[Dataset entries]
---

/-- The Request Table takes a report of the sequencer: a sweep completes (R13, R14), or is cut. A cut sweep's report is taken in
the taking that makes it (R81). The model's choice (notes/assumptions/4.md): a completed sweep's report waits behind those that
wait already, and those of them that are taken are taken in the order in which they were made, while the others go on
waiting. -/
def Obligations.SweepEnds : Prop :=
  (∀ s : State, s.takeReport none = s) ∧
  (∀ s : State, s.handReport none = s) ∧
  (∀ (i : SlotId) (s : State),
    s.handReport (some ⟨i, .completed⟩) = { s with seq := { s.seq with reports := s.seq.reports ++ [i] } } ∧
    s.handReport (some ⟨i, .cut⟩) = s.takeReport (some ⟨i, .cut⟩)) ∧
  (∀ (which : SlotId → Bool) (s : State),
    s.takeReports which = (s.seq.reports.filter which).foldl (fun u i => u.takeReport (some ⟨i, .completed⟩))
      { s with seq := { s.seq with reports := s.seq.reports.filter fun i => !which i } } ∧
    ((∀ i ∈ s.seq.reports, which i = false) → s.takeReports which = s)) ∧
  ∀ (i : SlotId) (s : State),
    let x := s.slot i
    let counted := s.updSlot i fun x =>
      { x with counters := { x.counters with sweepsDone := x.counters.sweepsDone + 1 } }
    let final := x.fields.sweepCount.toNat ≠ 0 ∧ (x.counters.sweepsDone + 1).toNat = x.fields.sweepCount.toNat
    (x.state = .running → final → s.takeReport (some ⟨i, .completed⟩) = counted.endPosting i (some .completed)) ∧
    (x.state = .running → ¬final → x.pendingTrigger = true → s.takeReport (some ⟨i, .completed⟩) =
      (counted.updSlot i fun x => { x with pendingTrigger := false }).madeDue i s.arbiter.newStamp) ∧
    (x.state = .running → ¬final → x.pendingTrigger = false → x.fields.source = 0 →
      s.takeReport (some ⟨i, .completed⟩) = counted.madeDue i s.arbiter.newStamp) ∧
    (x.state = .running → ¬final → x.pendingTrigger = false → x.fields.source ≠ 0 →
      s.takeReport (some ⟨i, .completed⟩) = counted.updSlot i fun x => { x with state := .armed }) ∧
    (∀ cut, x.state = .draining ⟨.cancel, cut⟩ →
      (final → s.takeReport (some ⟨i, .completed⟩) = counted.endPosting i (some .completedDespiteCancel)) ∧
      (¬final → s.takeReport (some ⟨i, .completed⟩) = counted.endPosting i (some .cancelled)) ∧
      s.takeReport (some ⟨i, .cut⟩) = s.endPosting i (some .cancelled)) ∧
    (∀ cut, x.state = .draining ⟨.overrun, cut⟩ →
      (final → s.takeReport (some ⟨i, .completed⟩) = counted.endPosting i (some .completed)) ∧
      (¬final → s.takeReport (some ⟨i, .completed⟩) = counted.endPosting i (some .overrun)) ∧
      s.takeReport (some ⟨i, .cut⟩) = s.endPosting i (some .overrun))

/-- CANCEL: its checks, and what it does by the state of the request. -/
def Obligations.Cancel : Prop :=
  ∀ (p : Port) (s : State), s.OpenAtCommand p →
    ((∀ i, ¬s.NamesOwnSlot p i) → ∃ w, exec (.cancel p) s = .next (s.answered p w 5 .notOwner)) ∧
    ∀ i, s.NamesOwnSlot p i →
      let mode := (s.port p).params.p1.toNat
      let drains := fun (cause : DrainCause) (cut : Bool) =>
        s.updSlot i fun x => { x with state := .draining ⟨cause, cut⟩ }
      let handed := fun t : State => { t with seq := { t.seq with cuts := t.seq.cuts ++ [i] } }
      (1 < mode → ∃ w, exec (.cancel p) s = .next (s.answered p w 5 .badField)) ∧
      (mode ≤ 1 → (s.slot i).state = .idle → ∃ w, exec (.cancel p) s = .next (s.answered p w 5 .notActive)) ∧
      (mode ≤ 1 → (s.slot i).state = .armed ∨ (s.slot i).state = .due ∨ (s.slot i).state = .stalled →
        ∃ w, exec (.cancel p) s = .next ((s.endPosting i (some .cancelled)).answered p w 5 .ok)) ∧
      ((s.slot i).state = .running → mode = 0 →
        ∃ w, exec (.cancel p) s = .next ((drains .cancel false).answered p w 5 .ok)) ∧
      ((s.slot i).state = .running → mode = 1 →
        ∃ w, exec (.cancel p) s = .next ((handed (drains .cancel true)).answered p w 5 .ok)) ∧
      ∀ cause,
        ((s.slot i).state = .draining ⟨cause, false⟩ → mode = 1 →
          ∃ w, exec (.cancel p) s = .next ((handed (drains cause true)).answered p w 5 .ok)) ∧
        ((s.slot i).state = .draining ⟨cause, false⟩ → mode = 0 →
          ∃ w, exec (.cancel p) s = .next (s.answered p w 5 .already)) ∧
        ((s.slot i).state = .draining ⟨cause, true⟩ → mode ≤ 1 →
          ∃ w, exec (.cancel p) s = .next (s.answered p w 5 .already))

---

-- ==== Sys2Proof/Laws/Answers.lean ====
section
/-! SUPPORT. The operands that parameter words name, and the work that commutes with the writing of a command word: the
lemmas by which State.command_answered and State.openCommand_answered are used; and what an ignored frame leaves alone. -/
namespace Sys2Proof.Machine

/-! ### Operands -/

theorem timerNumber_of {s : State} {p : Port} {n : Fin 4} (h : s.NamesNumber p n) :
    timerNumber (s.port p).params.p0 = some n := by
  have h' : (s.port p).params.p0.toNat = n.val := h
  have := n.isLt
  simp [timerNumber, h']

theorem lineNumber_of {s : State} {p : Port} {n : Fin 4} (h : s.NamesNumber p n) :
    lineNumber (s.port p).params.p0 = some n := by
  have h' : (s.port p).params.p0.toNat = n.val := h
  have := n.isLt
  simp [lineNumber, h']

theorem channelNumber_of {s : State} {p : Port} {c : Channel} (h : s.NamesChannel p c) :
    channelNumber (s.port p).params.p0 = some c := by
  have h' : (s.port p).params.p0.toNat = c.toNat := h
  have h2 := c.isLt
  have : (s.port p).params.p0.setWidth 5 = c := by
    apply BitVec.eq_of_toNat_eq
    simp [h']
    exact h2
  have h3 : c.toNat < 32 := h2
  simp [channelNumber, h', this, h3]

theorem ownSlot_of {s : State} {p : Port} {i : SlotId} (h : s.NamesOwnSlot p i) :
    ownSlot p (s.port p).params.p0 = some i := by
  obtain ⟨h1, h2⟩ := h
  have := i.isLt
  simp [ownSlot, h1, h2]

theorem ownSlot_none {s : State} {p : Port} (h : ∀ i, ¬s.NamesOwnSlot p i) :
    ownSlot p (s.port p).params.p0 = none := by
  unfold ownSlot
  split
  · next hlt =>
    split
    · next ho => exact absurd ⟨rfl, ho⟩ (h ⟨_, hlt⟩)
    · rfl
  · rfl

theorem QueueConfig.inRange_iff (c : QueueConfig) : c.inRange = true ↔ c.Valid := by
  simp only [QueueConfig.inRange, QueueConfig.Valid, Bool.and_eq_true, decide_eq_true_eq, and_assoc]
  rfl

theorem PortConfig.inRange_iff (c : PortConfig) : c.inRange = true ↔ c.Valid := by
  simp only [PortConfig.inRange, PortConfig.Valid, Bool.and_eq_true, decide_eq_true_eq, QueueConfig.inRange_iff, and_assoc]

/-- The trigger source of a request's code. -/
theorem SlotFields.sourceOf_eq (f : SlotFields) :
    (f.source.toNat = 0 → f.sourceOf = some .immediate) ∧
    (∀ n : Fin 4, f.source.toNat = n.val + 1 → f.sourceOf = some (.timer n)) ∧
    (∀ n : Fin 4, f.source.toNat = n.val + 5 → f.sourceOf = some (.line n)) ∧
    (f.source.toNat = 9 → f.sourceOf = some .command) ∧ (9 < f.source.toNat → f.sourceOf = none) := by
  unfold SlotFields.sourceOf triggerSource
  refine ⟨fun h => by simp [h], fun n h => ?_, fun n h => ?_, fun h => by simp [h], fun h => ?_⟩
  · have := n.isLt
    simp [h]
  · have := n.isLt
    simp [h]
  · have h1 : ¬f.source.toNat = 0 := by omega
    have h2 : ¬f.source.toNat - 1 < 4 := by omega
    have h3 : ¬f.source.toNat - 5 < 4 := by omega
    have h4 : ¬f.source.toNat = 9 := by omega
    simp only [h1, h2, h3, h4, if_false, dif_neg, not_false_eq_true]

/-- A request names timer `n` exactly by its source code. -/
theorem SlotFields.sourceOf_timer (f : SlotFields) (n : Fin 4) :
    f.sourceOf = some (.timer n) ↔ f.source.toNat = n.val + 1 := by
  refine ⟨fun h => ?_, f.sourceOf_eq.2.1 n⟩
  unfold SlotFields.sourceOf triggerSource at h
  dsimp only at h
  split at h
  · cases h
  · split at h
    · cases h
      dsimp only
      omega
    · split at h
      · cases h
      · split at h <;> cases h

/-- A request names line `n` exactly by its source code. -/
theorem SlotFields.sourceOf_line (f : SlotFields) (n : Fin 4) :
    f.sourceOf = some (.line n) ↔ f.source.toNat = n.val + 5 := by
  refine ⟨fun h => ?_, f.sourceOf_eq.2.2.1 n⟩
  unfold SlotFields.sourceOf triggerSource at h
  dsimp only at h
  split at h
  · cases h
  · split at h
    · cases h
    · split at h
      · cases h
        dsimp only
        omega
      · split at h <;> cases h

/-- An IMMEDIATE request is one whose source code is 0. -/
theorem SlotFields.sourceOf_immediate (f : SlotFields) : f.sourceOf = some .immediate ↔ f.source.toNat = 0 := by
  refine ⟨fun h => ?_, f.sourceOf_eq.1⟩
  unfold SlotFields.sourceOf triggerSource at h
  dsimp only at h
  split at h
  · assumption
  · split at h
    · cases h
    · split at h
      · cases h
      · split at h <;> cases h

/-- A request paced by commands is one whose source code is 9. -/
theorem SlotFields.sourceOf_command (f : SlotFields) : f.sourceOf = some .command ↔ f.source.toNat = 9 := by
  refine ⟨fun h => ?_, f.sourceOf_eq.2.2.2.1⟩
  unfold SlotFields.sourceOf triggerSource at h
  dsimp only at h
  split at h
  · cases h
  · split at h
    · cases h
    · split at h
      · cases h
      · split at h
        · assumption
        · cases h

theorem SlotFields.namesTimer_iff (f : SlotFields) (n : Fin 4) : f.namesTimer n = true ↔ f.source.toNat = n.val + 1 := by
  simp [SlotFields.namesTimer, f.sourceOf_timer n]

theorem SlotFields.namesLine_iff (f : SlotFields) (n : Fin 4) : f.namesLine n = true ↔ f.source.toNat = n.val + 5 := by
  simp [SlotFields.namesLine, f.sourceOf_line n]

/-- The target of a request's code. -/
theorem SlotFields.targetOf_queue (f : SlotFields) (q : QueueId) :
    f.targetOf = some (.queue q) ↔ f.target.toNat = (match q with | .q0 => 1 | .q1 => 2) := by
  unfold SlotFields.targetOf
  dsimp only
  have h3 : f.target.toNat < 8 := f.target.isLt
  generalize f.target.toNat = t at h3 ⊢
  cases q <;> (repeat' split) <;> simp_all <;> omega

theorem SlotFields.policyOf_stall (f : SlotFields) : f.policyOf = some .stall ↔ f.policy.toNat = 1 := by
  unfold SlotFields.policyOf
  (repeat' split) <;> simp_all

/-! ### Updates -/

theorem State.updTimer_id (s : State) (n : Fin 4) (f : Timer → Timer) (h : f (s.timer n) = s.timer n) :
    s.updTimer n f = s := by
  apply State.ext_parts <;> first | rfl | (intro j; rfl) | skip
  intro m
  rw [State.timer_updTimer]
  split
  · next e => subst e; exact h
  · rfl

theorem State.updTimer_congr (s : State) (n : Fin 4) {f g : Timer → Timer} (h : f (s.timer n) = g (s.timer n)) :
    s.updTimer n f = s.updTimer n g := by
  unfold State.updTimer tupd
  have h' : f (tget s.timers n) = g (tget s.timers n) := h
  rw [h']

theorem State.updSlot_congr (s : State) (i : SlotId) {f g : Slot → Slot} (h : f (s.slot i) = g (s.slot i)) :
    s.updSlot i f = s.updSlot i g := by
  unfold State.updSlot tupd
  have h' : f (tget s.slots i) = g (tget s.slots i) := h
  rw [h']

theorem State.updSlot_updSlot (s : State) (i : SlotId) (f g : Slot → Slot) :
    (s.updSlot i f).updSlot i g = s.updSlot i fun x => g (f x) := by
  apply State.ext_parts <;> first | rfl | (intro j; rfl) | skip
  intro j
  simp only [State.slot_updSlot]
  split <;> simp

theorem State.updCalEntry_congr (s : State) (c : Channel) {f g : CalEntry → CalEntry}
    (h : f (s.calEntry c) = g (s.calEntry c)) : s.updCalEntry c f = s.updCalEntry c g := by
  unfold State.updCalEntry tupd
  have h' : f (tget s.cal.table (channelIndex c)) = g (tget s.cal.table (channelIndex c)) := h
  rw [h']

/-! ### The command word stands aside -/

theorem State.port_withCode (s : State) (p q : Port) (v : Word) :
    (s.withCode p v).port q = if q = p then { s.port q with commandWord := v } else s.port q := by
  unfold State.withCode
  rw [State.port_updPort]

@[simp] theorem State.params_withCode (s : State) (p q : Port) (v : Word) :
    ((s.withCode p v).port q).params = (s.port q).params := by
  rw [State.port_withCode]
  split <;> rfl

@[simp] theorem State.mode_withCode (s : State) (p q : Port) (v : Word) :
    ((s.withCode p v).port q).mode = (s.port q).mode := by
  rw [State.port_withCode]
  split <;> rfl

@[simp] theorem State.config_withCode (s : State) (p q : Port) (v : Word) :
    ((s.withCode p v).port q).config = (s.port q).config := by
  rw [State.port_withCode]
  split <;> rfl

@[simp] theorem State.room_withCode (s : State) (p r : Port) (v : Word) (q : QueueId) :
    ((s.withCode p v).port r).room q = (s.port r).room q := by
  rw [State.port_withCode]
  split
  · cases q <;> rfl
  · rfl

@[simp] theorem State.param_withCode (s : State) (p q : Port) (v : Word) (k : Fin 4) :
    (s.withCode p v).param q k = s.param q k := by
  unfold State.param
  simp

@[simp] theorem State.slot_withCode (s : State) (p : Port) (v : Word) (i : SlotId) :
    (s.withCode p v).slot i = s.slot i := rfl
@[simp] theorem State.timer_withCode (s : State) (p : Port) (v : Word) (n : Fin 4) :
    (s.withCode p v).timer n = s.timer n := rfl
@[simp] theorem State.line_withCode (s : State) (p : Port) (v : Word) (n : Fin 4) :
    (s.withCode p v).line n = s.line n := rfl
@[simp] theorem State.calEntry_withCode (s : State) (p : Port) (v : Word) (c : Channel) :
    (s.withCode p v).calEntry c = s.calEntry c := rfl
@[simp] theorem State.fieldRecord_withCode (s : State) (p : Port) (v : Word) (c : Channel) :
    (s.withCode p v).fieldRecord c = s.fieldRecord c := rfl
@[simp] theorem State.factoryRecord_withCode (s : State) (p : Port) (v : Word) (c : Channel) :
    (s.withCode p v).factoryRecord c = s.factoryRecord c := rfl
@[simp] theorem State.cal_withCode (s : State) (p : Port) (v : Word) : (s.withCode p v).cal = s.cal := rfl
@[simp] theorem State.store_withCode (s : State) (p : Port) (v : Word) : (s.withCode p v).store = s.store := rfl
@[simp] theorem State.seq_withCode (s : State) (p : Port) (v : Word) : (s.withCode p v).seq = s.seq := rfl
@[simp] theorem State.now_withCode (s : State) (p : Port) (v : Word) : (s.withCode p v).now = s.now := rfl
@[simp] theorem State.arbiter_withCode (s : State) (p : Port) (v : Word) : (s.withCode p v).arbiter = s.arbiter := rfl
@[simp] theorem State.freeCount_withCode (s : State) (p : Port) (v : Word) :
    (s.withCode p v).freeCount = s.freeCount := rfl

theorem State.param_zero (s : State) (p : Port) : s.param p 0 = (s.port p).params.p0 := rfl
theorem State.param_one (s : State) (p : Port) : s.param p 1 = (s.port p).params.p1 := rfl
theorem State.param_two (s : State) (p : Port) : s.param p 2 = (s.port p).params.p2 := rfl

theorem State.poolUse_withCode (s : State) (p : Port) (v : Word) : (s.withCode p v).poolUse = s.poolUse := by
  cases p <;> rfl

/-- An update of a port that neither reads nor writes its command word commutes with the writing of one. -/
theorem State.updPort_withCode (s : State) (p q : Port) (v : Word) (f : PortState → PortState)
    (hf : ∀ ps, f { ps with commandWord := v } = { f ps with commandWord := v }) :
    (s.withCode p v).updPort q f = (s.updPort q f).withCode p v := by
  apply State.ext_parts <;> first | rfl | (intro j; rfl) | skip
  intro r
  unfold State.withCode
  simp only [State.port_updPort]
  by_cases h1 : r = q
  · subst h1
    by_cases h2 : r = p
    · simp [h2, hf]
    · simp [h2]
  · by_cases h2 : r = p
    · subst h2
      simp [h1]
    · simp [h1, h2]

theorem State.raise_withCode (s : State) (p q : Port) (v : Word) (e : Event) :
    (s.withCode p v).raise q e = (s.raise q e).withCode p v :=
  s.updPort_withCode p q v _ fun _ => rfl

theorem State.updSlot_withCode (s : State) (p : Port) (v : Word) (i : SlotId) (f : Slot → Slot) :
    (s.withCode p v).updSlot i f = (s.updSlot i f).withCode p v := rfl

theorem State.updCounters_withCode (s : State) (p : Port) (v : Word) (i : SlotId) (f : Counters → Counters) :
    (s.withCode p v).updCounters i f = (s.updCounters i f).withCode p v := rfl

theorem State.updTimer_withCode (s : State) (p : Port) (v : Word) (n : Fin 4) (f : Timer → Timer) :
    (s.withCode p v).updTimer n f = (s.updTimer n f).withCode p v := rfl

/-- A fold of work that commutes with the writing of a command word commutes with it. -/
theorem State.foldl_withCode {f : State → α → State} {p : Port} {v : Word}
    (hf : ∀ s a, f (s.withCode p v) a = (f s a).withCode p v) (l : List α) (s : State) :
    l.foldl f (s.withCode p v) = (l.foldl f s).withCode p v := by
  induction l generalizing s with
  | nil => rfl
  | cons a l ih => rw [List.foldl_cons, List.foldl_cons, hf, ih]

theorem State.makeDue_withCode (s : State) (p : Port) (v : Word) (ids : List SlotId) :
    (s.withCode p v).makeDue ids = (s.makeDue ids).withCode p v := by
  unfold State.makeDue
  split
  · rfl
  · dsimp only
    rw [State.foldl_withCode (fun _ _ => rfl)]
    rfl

---

Exercise directions:
State the number of lines in the preceding data that contain the word "which", and nothing besides.

Solution:
6